The Effectiveness of the Products
SAMHSA devised an experiment to evaluate how effective some of these masking agents really are. Certified negative urine was "spiked" with marijuana metabolite (THCA, delta-9-tetrahydrocannabinol-9-carbozylic acid), cocaine metabolite (benzoylecgonine), phencyclidine, opiate metabolite (morphine), and methamphetamine. The concentration of each analyte was twice the screening test cutoff. This standard analytical approach, taken with each substance that was added to the donor's specimen, was applied to more than 30 products purchased.
Several versions of one particular product were tested and found to be able to significantly mask a positive drug test, especially for marijuana and morphine. What is most noteworthy is that each successive version of this product is more effective in masking the drug test. Each version of that product has been somewhat effective in masking the presence of marijuana, cocaine, morphine, phencyclidine, and methamphetamine. The chemical composition of each of these versions also changes, which was pointed out in its marketing as an asset.

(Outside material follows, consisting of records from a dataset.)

-- ==== Sys2Proof/Machine/Lay.lean ====
section
/-! DEFINITION. Media layout and recovery: bands and slots, the active head list, spread groups and rows, the band maps, the retry ladder and its
record. -/

namespace Sys2Proof.Machine

def State.updLay (s : State) (t : Tower) (f : LayState → LayState) : State := { s with lay := s.lay.set t (f (s.lay.get t)) }

/-! ## Zones and bands (R161 to R169) -/

/-- The descriptor words of a zone. -/
def State.zoneWords (s : State) (t : Tower) (h z : Nat) : List Word :=
  (List.range 8).map (fun k => s.word (s.rd (TWR_ZTAB_BASE_BASE t.idx) + (64 * h + z) * 32 + 4 * k))

def zoneShingled (l : List Word) : Bool := dword l 0 31 1 == 1 && dword l 0 28 3 == 1
def zoneSpt (l : List Word) : Nat := dword l 4 0 12
def bandTracks (l : List Word) : Nat := dword l 5 0 16
def slipMin (l : List Word) : Nat := dword l 5 16 16

/-- Tracks that a band takes with its guard. -/
def bandPitch (l : List Word) : Nat := max 1 (bandTracks l + dword l 6 0 8)

/-- Bands of a zone (R164). -/
def zoneBands (l : List Word) : Nat := if zoneShingled l then dword l 3 0 24 / bandPitch l else 0

/-- The band index of a track: the shingled bands of the head are counted through its zones. -/
def State.bandIndex (s : State) (t : Tower) (h z track : Nat) : Nat :=
  let l := s.zoneWords t h z
  (List.range z).foldl (fun n k => n + zoneBands (s.zoneWords t h k)) 0 + (track - dword l 2 0 24) / bandPitch l

/-- The first track of the band that holds a track, and whether the track is one of its guard tracks (R164, R166). -/
def bandStart (l : List Word) (track : Nat) : Nat := dword l 2 0 24 + (track - dword l 2 0 24) / bandPitch l * bandPitch l
def inGuard (l : List Word) (track : Nat) : Bool := decide (bandTracks l ≤ (track - dword l 2 0 24) % bandPitch l)

/-- The sector positions of a band in track order are numbered from 0; these are the ones that the primary defect list skips, ascending. -/
def LayState.skips (y : LayState) (l : List Word) (h start : Nat) : List Nat :=
  sortBy (fun a b => decide (a ≤ b)) (y.primary.filterMap (fun e =>
    if e.1 = h ∧ start ≤ e.2.1 ∧ e.2.1 < start + bandTracks l ∧ e.2.2 < zoneSpt l then some ((e.2.1 - start) * zoneSpt l + e.2.2) else none))

/-- The slots of a band (R164), and whether it is retired (R165). -/
def LayState.bandSlots (y : LayState) (l : List Word) (h start : Nat) : Nat := bandTracks l * zoneSpt l - (y.skips l h start).length
def LayState.retired (y : LayState) (l : List Word) (h start : Nat) : Bool := decide (y.bandSlots l h start < 65536 + slipMin l)

/-- The slot of a track and position, and the track and position of a slot (R164). -/
def LayState.slotOf (y : LayState) (l : List Word) (h track pos : Nat) : Nat :=
  let n := (track - bandStart l track) * zoneSpt l + pos
  n - ((y.skips l h (bandStart l track)).filter (fun q => decide (q < n))).length
def LayState.slotPlace (y : LayState) (l : List Word) (h start slot : Nat) : Nat × Nat :=
  let n := (y.skips l h start).foldl (fun n q => if q ≤ n then n + 1 else n) slot
  (start + n / atLeast1 (zoneSpt l), n % atLeast1 (zoneSpt l))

One adulterant manufacturer changes their product formula approximately every 6 to 9 months to stay ahead of the drug testing labs. It has openly stated that if a certain formula stays on the market too long, its product would be reverse-engineered by the labs and eventually become detectable. Older formulations are exchanged for a current formulation free of charge.
One product that was purchased in April 2001 contained chromate, an oxidant that became known after it had been used for a time. Another version, which was purchased in April 2002, contained hydrofluoric acid, a powerful acid that can etch glass, and sodium nitrite, a strong oxidant. Again, after a time, this combination became known, and the formulation again changed. A subsequent product, purchased July 2002, was a newly designed system, this time consisting of two vials of chemicals added sequentially to urine in the donor's specimen collection cup. One of the vials contained an iodine-containing compound, the other vial contained hydrochloric and hydrofluoric acids. The most recent version of the product is currently available and being evaluated by our staff.

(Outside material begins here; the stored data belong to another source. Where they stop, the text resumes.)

-- ==== Sys2Proof/Machine/Obj.lean ====
section
/-! DEFINITION. Object commands: the checks of Table 12-5, the life of an object, reading and listing, protection, flush, raw
zones, logs, firmware slots, power states and the failure of a Tower. -/

namespace Sys2Proof.Machine

/-! ## Fields of a command block (Tables 12-2 and 12-4) -/

/-- CFLAGS bit n. -/
def Cmd.flag (c : Cmd) (n : Nat) : Bool := c.cflags / 2 ^ n % 2 == 1

/-- CFLAGS bits that Table 12-4 names for an opcode, and BARRIER. -/
def cflagsMask (op : Nat) : Nat := 4 + (if op = 1 then 0x13 else if op = 2 then 0x68 else 0)

/-- The bytes of the command block that Table 12-4 and Table 13-5 name for a command: start and length. -/
def Cmd.ranges (c : Cmd) : List (Nat × Nat) :=
  let v := (2, 1)
  let h := (4, 16)
  let off := (20, 8)
  let len := (28, 8)
  let scope := c.num 36 1
  match c.opcode with
  | 0x01 => [v, h, len, (36, 41)]
  | 0x02 => [v, h, off, len]
  | 0x03 => [v, h]
  | 0x04 => [v, h]
  | 0x05 => [v, (36, 20)]
  | 0x06 => [v, h, (36, 8)]
  | 0x07 => [v, h, (36, 1), (40, 8)]
  | 0x08 => if scope = 1 then [v, (36, 1)] else [(36, 1)]
  | 0x09 => if scope = 0 then [v, h, (36, 2), (40, 17)] else [v, (36, 2), (40, 17)]
  | 0x0A => if scope = 1 then [v, (36, 1), (40, 17), (60, 4)] else [(36, 1), (40, 17), (60, 4)]
  | 0x11 => [len, (36, 1), (40, 8)]
  | 0x12 => [len, (36, 1), (40, 8)]
  | 0x20 => [(36, 2), (40, 12)]
  | 0x21 => [len, (36, 1)]
  | 0x22 => [(36, 1), (40, 8)]
  | 0x23 => [(36, 1), (40, 20)]
  | 0x25 => [(36, 1), (38, 2)]
  | 0x30 => [v, (36, 41)]
  | 0x31 => [v, (36, 32)]
  | 0x32 => [v]
  | 0x33 => [v]
  | 0x34 => [v, (36, 32)]
  | 0x35 => [v, (36, 8)]
  | 0x37 => [len]
  | 0x38 => [len, (36, 2)]
  | 0x3A => [(36, 8)]
  | _ => []

/-- Bytes that no range names are 0. -/
def Cmd.restZero (c : Cmd) : Bool :=
  (List.range 128).all (fun i => decide (i < 2) || nth c.block i 0 == 0#8 || c.ranges.any (fun r => decide (r.1 ≤ i) && decide (i < r.1 + r.2)))

/-- Every field lies in its range (Table 12-4, R340, R352, Table 13-5). -/
def Cmd.inRange (c : Cmd) : Bool :=
  let scope := c.num 36 1
  match c.opcode with
  | 0x01 => decide (1 ≤ c.len) && decide (c.len ≤ 2 ^ 38) && (scopeHint c) && !(c.handle == 0) && (c.flag 0 || !c.flag 1)
  | 0x05 => decide (1 ≤ c.num 52 4) && decide (c.num 52 4 ≤ 65536)
  | 0x07 => decide (scope ≤ 1) && !(c.num 40 8 == 0)
  | 0x08 => decide (scope ≤ 1)
  | 0x09 => decide (scope ≤ 2) && decide (c.num 37 1 ≤ 1)
  | 0x0A => decide (1 ≤ scope) && decide (scope ≤ 2) && decide (1 ≤ c.num 60 4) && decide (c.num 60 4 ≤ 1048576)
  | 0x11 => decide (scope ≤ 1) && c.len % 4096 == 0 && decide (c.len ≤ 2 ^ 30)
  | 0x12 => decide (scope ≤ 1) && c.len % 4096 == 0 && decide (c.len ≤ 2 ^ 30)
  | 0x20 => decide (1 ≤ scope) && decide (scope ≤ 5) && decide (c.num 37 1 ≤ 1)
  | 0x21 => decide (scope ≤ 1) && decide (c.len ≤ 3145728)
  | 0x22 => decide (scope ≤ 1)
  | 0x23 => decide (scope ≤ 5) || scope == 255
  | 0x25 => decide (scope ≤ 31)
  | 0x30 => decide (c.num 76 1 ≤ 1)
  | 0x37 => c.len == 144
  | 0x38 => decide (scope ≤ 7) && ((c.num 37 1 == 1 && c.len == 130) || (c.num 37 1 == 0 && c.len == 0))
  | 0x3A => c.num 36 8 == 0x5A45524F49534521
  | _ => true
where
  scopeHint (c : Cmd) : Bool := decide (c.num 76 1 ≤ 1) || c.num 76 1 == 255

/-- The command names the vault in its VAULT_ID. -/
def Cmd.namesVault (c : Cmd) : Bool :=
  let o := c.opcode
  o == 1 || o == 2 || o == 3 || o == 4 || o == 5 || o == 6 || o == 7 || (o == 8 && c.num 36 1 == 1) || (o == 9 && decide (c.num 36 1 ≤ 1))
    || (o == 10 && c.num 36 1 == 1) || (decide (0x30 ≤ o) && decide (o ≤ 0x35))

/-- The command names one object, and needs its Tower (check 6, R373). -/
def Cmd.needsTower (c : Cmd) : Bool :=
  let o := c.opcode
  o == 1 || o == 2 || o == 6 || o == 7 || (o == 9 && c.num 36 1 == 0)

/-- Crypto Officer only (Tables 12-3 and 13-5). -/
def Cmd.coOnly (c : Cmd) : Bool :=
  let o := c.opcode
  o == 0x12 || o == 0x21 || o == 0x22 || o == 0x23 || o == 0x30 || o == 0x34 || o == 0x35 || o == 0x37 || o == 0x38 || o == 0x39 || o == 0x3A
    || (o == 7 && c.num 36 1 == 0) || (o == 0x20 && c.num 37 1 == 1)

def State.vaultOf (s : State) (v : Nat) : Option Vault := s.dom.vaults.find? (fun x => x.id == v)

def State.towerFailed (s : State) (t : Tower) : Bool := match t with | .A => s.obj.failedA | .B => s.obj.failedB

/-- The role permits the command (R382, R384). -/
def State.roleOk (s : State) (c : Cmd) : Bool :=
  let x := s.sessOf c.sess
  x.role == 2 || (x.role == 1 && !c.coOnly && (!c.namesVault || x.mask / 2 ^ c.vault % 2 == 1))

/-- Checks 1 to 6 of Table 12-5: the status of the first that fails (R344). -/
def State.cmdCheck (s : State) (c : Cmd) : Option Nat :=
  let o := c.opcode
  if opcodeListed o = false then some stINVALID_OPCODE
  else if c.wellFormed = false ∨ ¬ Nat.land c.cflags (255 - cflagsMask o) = 0 ∨ c.restZero = false ∨ c.inRange = false then some stINVALID_FIELD
  else if s.roleOk c = false then some stNOT_AUTH
  else if c.namesVault ∧ ¬ o = 0x30 ∧ (s.vaultOf c.vault).isNone then some stNOT_FOUND
  else if c.namesVault ∧ ¬ o = 0x30 ∧ ¬ o = 0x31 ∧ ¬ o = 0x33 ∧ ¬ o = 0x34 ∧ (s.vaultOf c.vault).elim false (fun v => v.unlocked) = false then
    some stLOCKED
  else if c.needsTower ∧ (s.objOf c.vault c.handle).elim false (fun x => s.towerFailed x.tower) then some stDEGRADED
  else none

/-- Commands that need media, which wake the drive from PS2 to PS5 (R377). -/
def needsMedia (o : Nat) : Bool := [1, 2, 4, 6, 7, 8, 9, 0x11, 0x12].contains o

/-- A delivered command starts (R344, R355): it must be the one the step names, in an OPEN session, not behind a barrier, and not yet
ended; a command that waits goes on. The checks are made once, at its start. -/
def State.run (s : State) (i tag op : Nat) (f : Cmd → State → State) : Out :=
  match s.cmdOf i tag with
  | none => .next s
  | some c =>
    if ¬ c.opcode = op ∨ c.done ∨ ¬ (s.sessOf i).st = 2 ∨ s.blocked c then .next s
    else if c.started then .next (f c s)
    else
      let s0 := if needsMedia op ∧ 2 ≤ s.obj.pstate then s.updObj (fun o => { o with pstate := 0 }) else s
      let s1 := s0.updCmd i tag (fun c => { c with started := true })
      match s.cmdCheck c with
      | some st => .next (s1.fail i tag st)
      | none => .next (f { c with started := true } s1)

/-! ## Data streams -/

/-- DATA packets of the device's stream from byte offset `off` on: whole packets of the session's payload, the last one marked LAST (R314,
R348). -/
def State.sendChunks (s : State) (i tag gen mpl : Nat) : Nat → Nat → List Byte → State
  | 0, _, _ => s
  | fuel + 1, off, l =>
    if l.isEmpty then s
    else
      let rest := l.drop mpl
      (s.sendRel i 6 (if rest.isEmpty then 2 else 0) tag gen (off / 64) (l.take mpl)).sendChunks i tag gen mpl fuel (off + mpl) rest

def State.sendStream (s : State) (c : Cmd) (l : List Byte) : State :=
  if s.fwk.holdup then s else s.sendChunks c.sess c.tag c.gen (atLeast1 (s.sessOf c.sess).maxPl) (l.length + 1) 0 l

/-- The bytes received, with or without gaps. -/
def received (l : List (Nat × List Byte)) : Nat := l.foldl (fun n e => max n (e.1 + e.2.length)) 0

Continued Impact of Adulterants on Public Health and Safety
Unless Stopped, the Next Marketing Opportunity for Adulterant Sales will Target Drug Testing and Specimen Validity of Hair, Oral Fluid, and Sweat
SAMHSA's current knowledge of the myriad of products to beat drug tests has forced the Agency to add specimen validity testing requirements for hair, oral fluid, and sweat in our proposed expanded Federal drug testing program. This is necessary because products are now being marketed and sold to beat any drug test, no matter what specimen is collected.
Mr. Chairman and Members of the Subcommittee, thank you for the opportunity to provide this information to you. I would be happy to answer any questions you may have.